David Davis v. Delarosa
This text of 370 F. App'x 479 (David Davis v. Delarosa) is published on Counsel Stack Legal Research, covering Court of Appeals for the Fifth Circuit primary law. Counsel Stack provides free access to over 12 million legal documents including statutes, case law, regulations, and constitutions.
Opinion
David J. Davis, Texas prisoner # 582332, has filed a motion for leave to proceed in forma pauperis (IFP) on appeal from the district court’s denial of a motion he filed pursuant to Federal Rule of Civil Procedure 60(b) challenging the dismissal of his 42 U.S.C. § 1983 civil rights action.

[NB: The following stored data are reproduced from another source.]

/-! ### Division and square root (R161, R274, R275) -/

/-- a / b in FP32, rounded once. -/
def div32 (a b : W32) : W32 :=
  match ofF32 a, ofF32 b with
  | .nan, _ => nan32
  | _, .nan => nan32
  | .inf _, .inf _ => nan32
  | .inf x, .num y _ _ => BitVec.ofNat 32 (fmt32.infBits (x != y))
  | .num x _ _, .inf y => BitVec.ofNat 32 (fmt32.pack (x != y) 0 0)
  | .num x ma ea, .num y mb eb =>
    if mb = 0 then (if ma = 0 then nan32 else BitVec.ofNat 32 (fmt32.infBits (x != y)))
    else
      let q := ma * 2 ^ 100 / mb
      (toF32 (.num (x != y) (2 * q + (if q * mb = ma * 2 ^ 100 then 0 else 1)) (ea - eb - 101))).val

/-- The square root of x in FP32, rounded once. -/
def sqrt32 (x : W32) : W32 :=
  match ofF32 x with
  | .nan => nan32
  | .inf neg => if neg then nan32 else x
  | .num neg m e =>
    if m = 0 then x
    else if neg then nan32
    else
      let m2 := if e % 2 = 0 then m else 2 * m
      let e2 := if e % 2 = 0 then e else e - 1
      let r := isqrt (m2 * 2 ^ 200)
      (toF32 (.num false (2 * r + (if r * r = m2 * 2 ^ 200 then 0 else 1)) (e2 / 2 - 101))).val

/-- 2^k as FP32. -/
def pow2F (k : Int) : W32 := (toF32 (.num false 1 k)).val

/-- a − b in FP32. -/
def sub32 (a b : W32) : W32 := (add32 a (neg32 b)).val

/-! ### The schedule engine (R271) -/

/-- arctan(1/x) over n terms in fixed point. -/
def atanInv (x : Nat) : (n k pow : Nat) → Int
  | 0, _, _ => 0
  | n + 1, k, pow => (pow / (2 * k + 1) : Nat) - atanInv x n (k + 1) (pow / (x * x))

/-- π in fixed point, by Machin's formula. -/
def piFixed : Nat := (16 * atanInv 5 100 0 (2 ^ wp / 5) - 4 * atanInv 239 40 0 (2 ^ wp / 239)).toNat

/-- Σ (−1)^k y^(2k) / (2k)! over n terms in fixed point; `term` is y^(2k) / (2k)!. -/
def cosSum (y2 : Nat) : (n k term : Nat) → Int
  | 0, _, _ => 0
  | n + 1, k, term => (term : Int) - cosSum y2 n (k + 1) (term * y2 / 2 ^ wp / ((2 * k + 1) * (2 * k + 2)))

/-- cos_table[j]: the integer nearest to 2^31 × cos(πj / 1,024). -/
def cosTable (j : Nat) : Int :=
  let y := piFixed * j / 1024
  (cosSum (y * y / 2 ^ wp) 70 0 (2 ^ wp) + 2 ^ (wp - 32)) / 2 ^ (wp - 31)

/-- exp_table[j]: the integer nearest to 2^31 × 2^(−j / 1,024). -/
def expTable (j : Nat) : Int :=
  if j = 0 then 2 ^ 31 else ((exp2Fixed ((1024 - j) * 2 ^ wp / 1024) + 2 ^ (wp - 31)) / 2 ^ (wp - 30) : Nat)

/-- interp(table, p) of R271. -/
def interp (table : Nat → Int) (p : Nat) : Int :=
  let j := p / 1024
  if j = 1024 then table 1024 else table j + (table (j + 1) - table j) * (p % 1024 : Nat) / 1024

/-- A schedule (R286): kind, floor, warm-up, decay length, restart period. -/
structure Schedule where
  kind : Nat
  floor : Nat
  warmup : Nat
  decayLen : Nat
  restart : Nat
  deriving DecidableEq, Repr

/-- r of R271. -/
def Schedule.shape (k : Schedule) (x : Nat) : Int :=
  let len := k.decayLen
  if k.kind = 0 ∨ len = 0 then 2 ^ 31
  else if k.kind = 1 then 2 ^ 31 - (min x len * 2 ^ 31 / len : Nat)
  else if k.kind = 2 then (2 ^ 31 + interp cosTable (min x len * 2 ^ 20 / len)) / 2
  else if k.kind = 3 then (isqrt (2 ^ 62 * len / (len + x)) : Nat)
  else
    let h := x / len
    if 32 ≤ h then 0 else interp expTable (x % len * 2 ^ 20 / len) / 2 ^ h

/-- multiplier(k, t) of R271. -/
def Schedule.multiplier (k : Schedule) (t : Nat) : Nat :=
  let tau := if 0 < k.restart then t % k.restart else t
  if tau < k.warmup then (tau + 1) * 2 ^ 31 / k.warmup
  else
    let f : Int := (min k.floor (2 ^ 31) : Nat)
    (f + (2 ^ 31 - f) * k.shape (tau - k.warmup) / 2 ^ 31).toNat

/-- Schedule k as its registers hold it. -/
def State.schedule (s : State) (k : Nat) : Schedule :=
  { kind := s.fld (Reg.SCHEDULE_CONFIG k) Fl.SCHEDULE_CONFIG_KIND,
    floor := s.fld (Reg.SCHEDULE_CONFIG k) Fl.SCHEDULE_CONFIG_FLOOR,
    warmup := s.fld (Reg.SCHEDULE_LENGTHS k) Fl.SCHEDULE_LENGTHS_WARMUP,
    decayLen := s.fld (Reg.SCHEDULE_LENGTHS k) Fl.SCHEDULE_LENGTHS_DECAY_LEN,
    restart := s.fld (Reg.SCHEDULE_RESTART k) Fl.SCHEDULE_RESTART_PERIOD }

/-! ### Groups as a unit uses them -/

/-- RULE as the unit uses it: 0 FROZEN, 1 PLAIN, 2 SIGNED, 3 MOMENTUM, 4 ADAPTIVE. -/
def State.ruleOf (s : State) (g : Nat) : Nat := s.groupUse g 0 Fl.GROUP_CONTROL_RULE

/-- The tiles of a group. -/
def State.tileCount (s : State) (g : Nat) : Nat := (s.groupCount g + 255) / 256

/-- The parameters of tile j. -/
def State.tileSize (s : State) (g j : Nat) : Nat := min 256 (s.groupCount g - 256 * j)

/-- PHASE: 0 IDLE, 1 APPLYING, 2 WAITING_STATE, 3 APPLIED, 4 HELD (R265). -/
def State.phaseOf_ (s : State) (g : Nat) : Nat := s.fld (Reg.GROUP_STATUS g) Fl.GROUP_STATUS_PHASE

/-- Moves a group to a phase. -/
def State.setGroupPhase (s : State) (g p : Nat) : State := s.setFld (Reg.GROUP_STATUS g) Fl.GROUP_STATUS_PHASE p

/-- Samples the fields of a group (R267). -/
def State.sampleGroup (s : State) (g : Nat) : State :=
  s.setGroupRun g { s.groupRun g with words := (List.range 16).map (fun i => s.rd (Reg.GROUP_CONTROL g + 8 * i)) }

/-- The state object of a group, when STATE_IN_OBJECT is 1. -/
def State.stateObject (s : State) (g : Nat) : Option Nat :=
  if s.flag (Reg.GROUP_CONTROL g) Fl.GROUP_CONTROL_STATE_IN_OBJECT then
    some (s.fld (Reg.GROUP_ELEMENTS g) Fl.GROUP_ELEMENTS_STATE_OBJECT)
  else none

/-- The start of M (R265; notes/assumptions/26). -/
def State.stateBase (s : State) (g : Nat) : Nat :=
  match s.stateObject g with
  | some o => s.upBase o
  | none => s.fld (Reg.GROUP_STATE_BASE g) Fl.GROUP_STATE_BASE_ADDR

/-- The start of V. -/
def State.stateV (s : State) (g : Nat) : Nat := s.stateBase g + 4 * padded (s.groupCount g)

/-- The master base. -/
def State.masterBase (s : State) (g : Nat) : Nat := s.fld (Reg.GROUP_MASTER_BASE g) Fl.GROUP_MASTER_BASE_ADDR

/-- The pending area's base. -/
def State.pendingBase (s : State) (g : Nat) : Nat := s.fld (Reg.GROUP_PENDING_BASE g) Fl.GROUP_PENDING_BASE_ADDR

By filing such a motion, Davis is challenging the district court’s certification, pursuant to 28 U.S.C. § 1915(a)(3) and Federal Rule of Appellate Procedure 24(a), that any appeal would not be taken in good faith. See Baugh v. Taylor, 117 F.3d 197, 202 (5th Cir.1997). Davis also has filed a motion for the appointment of counsel to represent him on appeal.
A motion for leave to proceed IFP on appeal filed in this court “must be directed, solely to the trial court’s reasons for the certification decision.” Baugh, 117 F.3d at 202. A notice of appeal from the denial of a Rule 60(b) motion in a civil proceeding does not bring up the underlying judgment for review. Latham v. Wells Fargo Bank, N.A., 987 F.2d 1199, 1203 (5th Cir.1993).
Although Davis raises several arguments pertaining to the dismissal of his § 1983 complaint, he has not addressed the district court’s reasons for denying his Rule 60(b) motion. By failing to allege any abuse of discretion in the district court’s denial of Rule 60(b) relief, he has abandoned the only cognizable issue before this court. See Yohey v. Collins, 985 F.2d 222, 224-25 (5th Cir.1993); Brinkmann v. Dallas County Sheriff Abner, 813 F.2d 744, 748 (5th Cir.1987). Moreover, this court already has affirmed the district court’s decision to grant the defendants’ motion for a summary judgment in Davis’s underlying civil action. Davis v. Johnson, 353 Fed.Appx. 996, 997 (5th Cir.2009) (unpublished). Davis has not demonstrated that he will raise a nonfrivolous issue on appeal. See § 1915(a).
Davis’s motions for leave to proceed IFP and for the appointment of counsel are denied. Because his appeal is frivolous, see Howard v. King, 707 F.2d 215, 219-20 (5th Cir.1983), it is dismissed. See Baugh, 117 F.3d at 202 & n. 24; 5th Cir. R. 42.2.
The dismissal of the instant appeal as frivolous constitutes a strike under 28 U.S.C. § 1915(g). As Davis has accumulated at least three strikes under § 1915(g), he is hereby put on notice that he may not proceed IFP in any civil action or appeal filed while he is in prison unless he “is under imminent danger of serious physical injury.” § 1915(g); Adepegba v. *480 Hammons, 103 F.3d 383, 388 (5th Cir. 1996). 1
IFP AND APPOINTMENT OF COUNSEL DENIED; APPEAL DISMISSED; 28 U.S.C. § 1915(g) BAR IMPOSED.
Pursuant to 5th Cir. R. 47.5, the court has determined that this opinion should not be published and is not precedent except under the limited circumstances set forth in 5th Cir. R. 47.5.4.
. Davis accumulated two strikes under § 1915(g) in Davis v. Bryantt, 115 Fed.Appx. 290 (5th Cir.2004), and Davis v. Bryant, No. 6:03-CV-564, 2004 WL 5787803, at *1 (E.D.Tex. Mar. 17, 2004).